Notes from Liberty 2.0 Workshop

Project Liberty hosted an Idenity Web services workshop and here are my notes:

  • Project Liberty announced OpenLiberty, an open source initiative focusing on “a wide range of new relying party (identity-consuming) applications”. This effort certainly looks like an attempt expand potential addressable market for identity enabled services.
  • Beyond the basic Circle of Trust (CoT), there are other more interesting models of CoT, such as CoT Peering (Roaming user/services) and Hierarchies of CoT. These new features will certainly allow better modeling of the real-world identity in digital identity.
  • Identity Federation Framework (ID-FF) “Focused on human-to-application interaction”
  • Identity Web Services Framework (ID-WSF) “Focused on application-to-application interaction”
  • Identity Service Interface Specs (ID-SIS) “Defines particular useful services”, such as personal profile, geolocation, etc.
  • Web Service Consumer (WSC) “is the requester endpoint, and a Web Service Provider (WSP) is the responder endpoint.”
  • ID-SIS Personal Profile (PP) provides web services on attributes associated to an identity.
  • Discovery Service (DS) is “a hub for locating, and possibly getting coarse-grained authorization to use, various identity services of yours”.
  • Interaction Service (IS) A PP service can check your DS to find an IS that agrees with “your own policy preferences for what’s important enough to bother you with”.
  • Throughout an user’s interaction among different identity enabled services, “the user might be known only by a pseudonym” instead of a global unique user ID, such as a Social Security Number.
  • Open source implementations: OpenSSO, LaSSO, ZXID, Conor’s stuff, OpenSAML, Shibboleth, Lasso
  • Google Earth + Fboweb: A mash-up of Google Earth and real-time flight information from FAA. This is possible because there isn’t access information.

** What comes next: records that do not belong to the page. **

-- ==== Sys2Proof/Machine/Bath.lean ====
section
/-! DEFINITION. The Bath Activity Unit: the charge of a lowering (R82), the replenishments it calls for (R83), pump runs (R84, R85)
and their credit (R86). -/

namespace Sys2Proof.Machine

/-- The loss of a lowering: the area's share, rounded to the nearest unit, half up (R82). -/
def chargeLoss (area exhaust : Nat) : Nat := (area * exhaust + 512) / 1024

/-- A charge that reaches the floor (R82). DEDUCED (log 37), unsafe: by step 2 of R82 a charge with loss 0 into a bath at its floor is
none, so that it sets no EXHAUSTED mark, although R91 and R180 have the mark set again at a lowering that finds the bath at its floor. -/
def reachesFloor (x : Station) (loss : Nat) : Bool := x.activity < 512 + loss

/-- The activity and deficit after a loss (R82). -/
def Station.charged (x : Station) (loss : Nat) : Station :=
  if reachesFloor x loss then
    { x with activity := 512, deficit := min 65535 (x.deficit + (loss - (x.activity - 512))) }
  else { x with activity := x.activity - loss }

/-- The accumulator after an area is added and the replenishments called for are subtracted (R83). -/
def Station.accumulated (x : Station) (area : Nat) : Station :=
  { x with
    accumulator := (x.accumulator + area) % x.quantum
    pendingRuns := min 3 (x.pendingRuns + (x.accumulator + area) / x.quantum) }

/-- A replenishment called for is dropped, the pending count standing at 3 (R83). -/
def dropsCall (x : Station) (area : Nat) : Bool := 3 < x.pendingRuns + (x.accumulator + area) / x.quantum

/-- A lowering of a film area into a DEVELOP station charges its bath and may call for replenishment (R82, R83). -/
def State.chargeBath (st : StationNo) (area : Nat) (s : State) : State :=
  let x := s.stations[st]
  if x.cls = .develop then
    let loss := chargeLoss area x.exhaust
    let t := s.setStation st ((x.charged loss).accumulated area)
    let u := if reachesFloor x loss then t.mark .exhausted st.val else t
    if dropsCall x area then u.mark .replenishBacklog st.val else u
  else s

/-- The activity and deficit after a credit: first against the deficit, then to the activity, clamped at 1024 (R86). -/
def Station.credited (x : Station) : Station :=
  if x.restore ≤ x.deficit then { x with deficit := x.deficit - x.restore }
  else { x with activity := min 1024 (x.activity + (x.restore - x.deficit)), deficit := 0 }

/-- The credit of a complete run; EXHAUSTED is cleared when it brings the deficit from above 0 to 0 (R86). -/
def State.creditBath (st : StationNo) (s : State) : State :=
  let x := s.stations[st]
  let t := s.setStation st x.credited
  if 0 < x.deficit ∧ x.credited.deficit = 0 then t.unmark .exhausted st.val else t

/-- The conditions under which a station starts a run at a beat (R84). -/
def State.runStarts (st : StationNo) (s : State) : Bool :=
  let x := s.stations[st]
  x.cls == .develop && x.runRemaining.isNone && 0 < x.pendingRuns && !s.stopActive && match x.pump with
    | some p => s.channels[pumpChannel p].mode == .auto && s.channels[pumpChannel p].enable
    | none => false

/-- A station at the start of a beat's pump work: a run starts where it may (R84). -/
def State.startedStation (st : StationNo) (s : State) : Station :=
  let x := s.stations[st]
  if s.runStarts st then { x with pendingRuns := x.pendingRuns - 1, runRemaining := some x.runLength } else x

/-- A station has a run in progress at this beat, its first beat included (R85). -/
def Station.running (x : Station) : Bool := x.runRemaining.isSome

/-- A run counts one beat; at 0 it is complete and no longer in progress (R85). -/
def Station.countedDown (x : Station) : Station :=
  match x.runRemaining with
  | some (k + 2) => { x with runRemaining := some (k + 1) }
  | _ => { x with runRemaining := none }

/-- The run of a station is complete after this beat's count (R85). -/
def Station.completes (x : Station) : Bool := x.running && x.countedDown.runRemaining.isNone

end Sys2Proof.Machine
end

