-- ==== Sys2Proof/Machine/Hangers.lean ====
section
/-! DEFINITION. The commands of the Hanger Table and the Dose Engine: ADMIT, RETIRE, HOLD, RELEASE, AMEND (R38 to R47), SET DOSE
(R77, R78), FIND, FIND MATCHING (R55, R56) and READ RECORDS (R168). -/

namespace Sys2Proof.Machine

/-- A push clamped to -50..+200 (R39). -/
def clampPush (p : Int) : Int := max (-50) (min 200 p)

/-- An area clamped to 0..4095 (R39). -/
def clampArea (a : Nat) : Nat := min 4095 a

/-- A tag and slot entered in the index, which is kept in rising order of tags (R35). -/
def enterTag (tag : Nat) (slot : Slot) : List (Nat × Slot) → List (Nat × Slot)
  | [] => [(tag, slot)]
  | x :: xs => if tag < x.1 then (tag, slot) :: x :: xs else x :: enterTag tag slot xs

/-- The slot the index holds for a tag (R35). -/
def State.slotOfTag (tag : Nat) (s : State) : Option Slot := (s.tagIndex.find? fun e => e.1 == tag).map Prod.snd

/-- The lowest-numbered vacant slot (R41). -/
def State.vacantSlot (s : State) : Option Slot := allSlots.find? fun slot => s.hangers[slot].isNone

/-- Step `k` has a station of its class: the pinned one, or some station (R40). -/
def State.stepServed (s : State) (k : Step) : Bool :=
  match k.pinned with
  | some st => s.stations[st].cls == k.cls
  | none => s.hasClass k.cls

/-- The number of the first leg of a recipe that has no station, the unload leg last (R40); `k` is the number of the first step
of the list. -/
def State.failedLeg (s : State) (k : Nat) : List Step → Option Nat
  | [] => if s.hasClass .unload then none else some k
  | x :: xs => if s.stepServed x then s.failedLeg (k + 1) xs else some k

/-- The load bay of an admission: the lowest EMPTY bay of the lowest LOAD station that has one (R41). -/
def State.loadBay (s : State) : Option BayRef :=
  allStations.findSome? fun st =>
    if s.stations[st].cls = .load then s.stations[st].firstFree.map fun b => ⟨st, b⟩ else none

/-- The record an admission writes (R41). -/
def admitted (tag : Nat) (bank : BankNo) (push : Int) (area : Nat) (d : BayRef) (now : Beat) : Hanger where
  tag := tag
  state := .admitted
  held := false
  bank := bank
  push := push
  area := area
  leg := 0
  position := some d
  destination := none
  stepStart := now
  overstayNoted := false
  dose := 0
  fraction := 0
  target := none
  overshoot := none
  provisional := false
  faultReason := none

/-- A bank with one more, or one fewer, live record (R25). -/
def Bank.used (b : Bank) : Bank := { b with useCount := b.useCount + 1 }
def Bank.released (b : Bank) : Bank := { b with useCount := b.useCount - 1 }

/-- The record is created in its load bay, the tag entered and the bank counted, and the LAUNCH request lodged (R41). -/
def State.enterHanger (slot : Slot) (h : Hanger) (d : BayRef) (s : State) : State :=
  let t := (s.occupyBay slot d).putHanger slot h
  State.lodge slot .launch s.beat
    { t.setBank h.bank t.banks[h.bank].used with tagIndex := enterTag h.tag slot t.tagIndex }

/-- The rule of ADMIT, its tests in order (R39 to R41). -/
def admitBody (m : Byte) (p : List Byte) (s : State) : Reply :=
  match p with
  | [t1, t0, p1, p0, a1, a0] =>
    let tag := num16 t1 t0
    let bank := addressedBank m s
    if tag = 0 ∨ 4095 < tag then .refused .badForm 1
    else if s.lineState = .config then .refused .wrongLineState s.lineState.code
    else if s.lineState = .stopped then .refused .lineStopped 0
    else match s.vacantSlot with
    | none => .refused .noSlot 0
    | some slot => match s.slotOfTag tag with
      | some other => .refused .duplicateTag other.val
      | none =>
        if s.banks[bank].steps = [] then .refused .emptyBank bank.val
        else match s.failedLeg 1 s.banks[bank].steps with
        | some leg => .refused .noStation leg
        | none => match s.loadBay with
          | none => .refused .noLoadBay 0
          | some d =>
            .accepted (s.enterHanger slot (admitted tag bank (clampPush (signed16 p1 p0)) (clampArea (num16 a1 a0)) d s.beat) d)
              slot.val ([byte slot.val, placeByte (some d)] ++ be32 s.beat.toNat)
  | _ => .refused .badForm 0

/-- ADMIT (R39 to R41). -/
def execAdmitHanger (m : Byte) (p : List Byte) (s : State) : Host.Outcome State Fault Refusal :=
  .next (s.request 0x20 p (admitBody m p))

/-- RETIRE is taken for this record: ADMITTED with its launch request no job, DONE, or FAULTED with reason REMOVED (R42). -/
def State.retirable (slot : Slot) (h : Hanger) (s : State) : Bool :=
  match h.state with
  | .admitted => !s.hasJob slot
  | .finished => true
  | .faulted => h.faultReason == some .removed
  | .immersed => false
  | .due => false
  | .inTransit => false

/-- A RETIRE that is taken empties the slot, in the order of R43. -/
def State.retire (slot : Slot) (h : Hanger) (s : State) : State :=
  let t := ((s.dropRequest slot).releaseBays (h.destination.toList ++ h.position.toList)).unmarkSlot slot
  { (t.setBank h.bank t.banks[h.bank].released).setHanger slot none with
    tagIndex := t.tagIndex.filter fun e => e.2 != slot }
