/-- A FAULT report (R116, R125) puts the carriage into FAULT with the driver's code, or PROTOCOL for a code that is not the driver's to
give; so does, with PROTOCOL, a report that answers no outstanding order (R115, R116), which a HALTED carriage too discards. A carriage
that is UNPLACED, DISABLED or in FAULT discards both. That a HALTED carriage discards a LOWERED report follows R116 and R153 against a
sentence of R106 (log 35, unsafe). -/
def Obligations.ReportsOutOfPlaceStopTheCarriage : Prop :=
  (∀ (s : State) (c : CarriageId) (code : Byte),
     let u := s.heard c
     let x := (u.carriage c).state
     (x = .unplaced ∨ x = .disabled ∨ x = .fault → Machine.exec (.faultReport c code) s = .next u) ∧
     (x ≠ .unplaced → x ≠ .disabled → x ≠ .fault → ∃ t, Machine.exec (.faultReport c code) s = .next t ∧
       State.entersFault c (if 4 ≤ code.toNat ∧ code.toNat ≤ 15 then code.toNat else 2) .carriageFault u t)) ∧
  ∀ (s : State) (c : CarriageId) (arg : Byte) (i : Instr),
    let u := s.heard c
    let x := (u.carriage c).state
    let quiet := x = .unplaced ∨ x = .disabled ∨ x = .fault ∨ x = .halted
    let stray := (i = .arrived c arg ∧ ∀ st b, (u.carriage c).order = some ⟨.goto st, b⟩ → arg.toNat ≠ st.val) ∨
      (i = .parked c arg ∧ ∀ b, (u.carriage c).order ≠ some ⟨.park, b⟩) ∨
      (i = .lifted c arg ∧ ∀ n b, (u.carriage c).order = some ⟨.lift n, b⟩ → arg.toNat ≠ n.val) ∨
      (i = .lowered c arg ∧ ∀ n b, (u.carriage c).order = some ⟨.lower n, b⟩ → arg.toNat ≠ n.val)
    stray → (quiet → Machine.exec i s = .next u) ∧
      (¬quiet → ∃ t, Machine.exec i s = .next t ∧ State.entersFault c 2 .carriageFault u t)

/-! ### The order of urgency and the arbiter -/

/-- The order of the Move Queue (R93): EXACT stands ahead of TIMED, OPEN and LAUNCH, then the deadline with the
lesser signed difference from the current beat, then the lower slot; of two requests of different slots exactly one stands ahead, the
order is transitive at one beat, and the queue, when it is consulted, is the requests it holds, each once, in that order. -/
def Obligations.TheQueueHasOneOrder : Prop :=
  (∀ (now : Beat) (a b : Request), a.slot ≠ b.slot → (requestAhead now a b = true ↔ requestAhead now b a = false)) ∧
  (∀ (now : Beat) (a b c : Request), requestAhead now a b = true → requestAhead now b c = true → requestAhead now a c = true) ∧
  (∀ (now : Beat) (a b : Request), requestAhead now a b = true ↔
    a.cls.code < b.cls.code ∨ a.cls = b.cls ∧ (beatDiff a.deadline now < beatDiff b.deadline now ∨
      a.deadline = b.deadline ∧ a.slot < b.slot)) ∧
  ([RequestClass.exactDose, .timed, .openEnded, .launch].map RequestClass.code = [0, 1, 2, 3]) ∧
  ∀ s : State, s.queueOrder.Perm s.queue ∧
    ((s.queue.map Request.slot).Nodup → s.queueOrder.Pairwise fun a b => requestAhead s.beat a b = true)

If authentication is required, the user might have to provide two separate identity credentials, which can lower usability. Identity technologies such as ID-WSF can simplify the access model with Single Sign-on.
  • Layered Web Apps (composite web app built from individual web services), all components within need to be aware about identity.
  • Context translation – Invoker’s identity might be different from the reponder’s identity.
  • Vendor (and Social) Relationship Management (VASRM) using People Service. VASRM is also known as Customer to Business (C2B), Customer-Managed Interactions (CMI), Customer Managed Relationships (CMR). See also People Service Whitepaper.
    • A RFP consists two parts:
      • What (i.e. HD plasma screen, plane tickets, etc.)
      • Conditions (i.e. style, specs, price, etc)
    • In VRM, an user specifies both.
    • In VASRM, the two pieces are divided. For example, a bride might specify what she want on her wedding registry and guests decide at what price the bride will receive the gift.
  • Advanced Client (aka Intelligent Client)
    • Trusted Module (TM) allows the client to function without an IdP in a protected environment.
      • Local manufacture of Assertions by TM (Minting Assertion)
        • IdP authorizes TM to create assertions
        • Relying Party (RP) can verify delegation against the assertions
        • Unique keys for each RP can enable privacy protection
      • Long term storage IdP issued assertions (Hoarding)
        • IdP issues assertion to TM and TM have the option on when to use the assertion.
    • Client Service Instance (CSI) is a locally running service, which can be profile, calendar, payments, etc. It may not be in a trusted environment, and may have privacy, availability, and connectivity issues.
    • Service Hosting/Proxying Service (SHPS) provides remote instance of the service that synchronizes with CSI. WSCs calls SHPS instead of CSI. SHPS serves as a proxy for CSI by forwarding invocations to CSI.
    • See Conor’s blog.
  • The Higgins Project
    • An open source project that provides identity interoperability framework using card-based UI Metaphor.
    • Supports many protocols/standards, such as WS-Trust, CardSpace, LDAP, OpenID, XRI, RSS, and possibly Liberty.
    • Supports Windows, Suse Linux, etc.
    • Eclipse plugin and non-Eclipse based tools available for developers.
  • Simple Authentication and Security Layer (SASL)
  • See John’s blog.
  • Public IdPs: openidp.org, protectnetwork.org.

Special thanks to Project Liberty for hosting the event and thanks to all speakers for their educational speeches. All quotes sources are either from associated link (included in the same paragraph/bullet point branch) or from the presentation slides.